**Aim of the task**:
What lines in the material hold the string "List"? Copy out each of them.

##########

theorem keeps_latch {r s : State} (hs : Keeps r s) (x2 : Nat) : Keeps r (latch s x2) := by
  unfold latch
  try dsimp only
  repeat' (first | with_reducible assumption | split | (intro _; intros; try dsimp only) | with_reducible refine Keeps.upd ?_ (by rfl))

theorem keeps_storeT1 {r s : State} (hs : Keeps r s) (x2 : Nat) (x3 : Nat) (x4 : Nat) (x5 : List Byte) (x6 : Use) (x7 : Bool) : Keeps r (storeT1 s x2 x3 x4 x5 x6 x7) := by
  unfold storeT1
  try dsimp only
  repeat' (first | with_reducible assumption | with_reducible apply keeps_addReq | with_reducible apply keeps_forEach | split | (intro _; intros; try dsimp only) | with_reducible refine Keeps.store ?_ (by rfl))

theorem keeps_writeT1 {r s : State} (hs : Keeps r s) (x2 : Nat) (x3 : Nat) (x4 : List Byte) : Keeps r (writeT1 s x2 x3 x4) := by
  unfold writeT1
  try dsimp only
  repeat' (first | with_reducible assumption | with_reducible apply keeps_storeT1 | split | (intro _; intros; try dsimp only))

theorem keeps_evWrite {r s : State} (hs : Keeps r s) (x2 : EvEntry) : Keeps r (evWrite s x2) := by
  unfold evWrite
  try dsimp only
  repeat' (first | with_reducible assumption | with_reducible apply keeps_writeT1 | split | (intro _; intros; try dsimp only) | with_reducible refine Keeps.upd ?_ (by rfl))

theorem keeps_evDrainAux {r s : State} (hs : Keeps r s) (x1 : List EvEntry) : Keeps r (evDrainAux x1 s) := by
  induction x1 generalizing s  with
  | nil =>
    unfold evDrainAux
    repeat' (first | with_reducible assumption | with_reducible apply keeps_evWrite | with_reducible apply Keeps.ite | split | (intro _; intros; try dsimp only) | with_reducible refine Keeps.upd ?_ (by rfl))
  | cons e l ih =>
    unfold evDrainAux
    try dsimp only
    repeat' (first | with_reducible assumption | with_reducible apply ih | with_reducible apply keeps_evWrite | with_reducible apply Keeps.ite | split | (intro _; intros; try dsimp only) | with_reducible refine Keeps.upd ?_ (by rfl))

theorem keeps_evDrain {r s : State} (hs : Keeps r s) : Keeps r (evDrain s) := by
  unfold evDrain
  try dsimp only
  repeat' (first | with_reducible assumption | with_reducible apply keeps_latch | with_reducible apply keeps_evDrainAux | with_reducible apply Keeps.ite | split | (intro _; intros; try dsimp only) | with_reducible refine Keeps.upd ?_ (by rfl))

theorem keeps_evPut {r s : State} (hs : Keeps r s) (x2 : EvEntry) : Keeps r (evPut s x2) := by
  unfold evPut
  try dsimp only
  repeat' (first | with_reducible assumption | with_reducible apply keeps_bump | with_reducible apply keeps_evWrite | with_reducible apply Keeps.ite | split | (intro _; intros; try dsimp only) | with_reducible refine Keeps.upd ?_ (by rfl))

theorem keeps_evFlushDrop {r s : State} (hs : Keeps r s) : Keeps r (evFlushDrop s) := by
  unfold evFlushDrop
  try dsimp only
  repeat' (first | with_reducible assumption | with_reducible apply keeps_evPut | with_reducible apply Keeps.ite | split | (intro _; intros; try dsimp only) | with_reducible refine Keeps.upd ?_ (by rfl))

theorem keeps_raiseIbi {r s : State} (hs : Keeps r s) (x2 : Nat) : Keeps r (raiseIbi s x2) := by
  unfold raiseIbi
  try dsimp only
  repeat' (first | with_reducible assumption | with_reducible apply Keeps.ite | split | (intro _; intros; try dsimp only) | with_reducible refine Keeps.upd ?_ (by rfl))

theorem keeps_setVal {r s : State} (hs : Keeps r s) (x2 : Nat) (x3 : Nat) (x4 : Nat) (x5 : W64) : Keeps r (setVal s x2 x3 x4 x5) := by
  unfold setVal
  try dsimp only
  repeat' (first | with_reducible assumption | split | (intro _; intros; try dsimp only) | with_reducible refine Keeps.upd ?_ (by rfl))

theorem keeps_traceStop {r s : State} (hs : Keeps r s) : Keeps r (traceStop s) := by
  unfold traceStop
  try dsimp only
  repeat' (first | with_reducible assumption | with_reducible apply keeps_setVal | with_reducible apply Keeps.ite | split | (intro _; intros; try dsimp only))

theorem keeps_post {r s : State} (hs : Keeps r s) (x2 : Nat) (x3 : Option Nat) (x4 : Nat) (x5 : Nat) (x6 : Nat) : Keeps r (post s x2 x3 x4 x5 x6) := by
  unfold post
  try dsimp only
  repeat' (first | with_reducible assumption | with_reducible apply keeps_raiseIbi | with_reducible apply keeps_traceStop | with_reducible apply keeps_evPut | with_reducible apply keeps_evFlushDrop | with_reducible apply Keeps.ite | split | (intro _; intros; try dsimp only))

theorem keeps_putStat {r s : State} (hs : Keeps r s) (x2 : Inst) (x3 : StatRec) : Keeps r (putStat s x2 x3) := by
  unfold putStat
  try dsimp only
  repeat' (first | with_reducible assumption | split | (intro _; intros; try dsimp only) | with_reducible refine Keeps.upd ?_ (by rfl))

theorem keeps_finish {r s : State} (hs : Keeps r s) (x2 : Inst) (x3 : Option Nat) (x4 : Nat) (x5 : W64) (x6 : W64) : Keeps r (finish s x2 x3 x4 x5 x6) := by
  unfold finish
  try dsimp only
  repeat' (first | with_reducible assumption | with_reducible apply keeps_post | with_reducible apply keeps_dropInst | with_reducible apply keeps_putStat | split | (intro _; intros; try dsimp only))

theorem keeps_recEntry {r s : State} (hs : Keeps r s) (x2 : Nat) (x3 : W64) (x4 : W64) : Keeps r (recEntry s x2 x3 x4) := by
  unfold recEntry
  try dsimp only
  repeat' (first | with_reducible assumption | split | (intro _; intros; try dsimp only) | with_reducible refine Keeps.upd ?_ (by rfl))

##########

**Output of the exercise**:
theorem keeps_storeT1 {r s : State} (hs : Keeps r s) (x2 : Nat) (x3 : Nat) (x4 : Nat) (x5 : List Byte) (x6 : Use) (x7 : Bool) : Keeps r (storeT1 s x2 x3 x4 x5 x6 x7) := by
theorem keeps_writeT1 {r s : State} (hs : Keeps r s) (x2 : Nat) (x3 : Nat) (x4 : List Byte) : Keeps r (writeT1 s x2 x3 x4) := by
theorem keeps_evDrainAux {r s : State} (hs : Keeps r s) (x1 : List EvEntry) : Keeps r (evDrainAux x1 s) := by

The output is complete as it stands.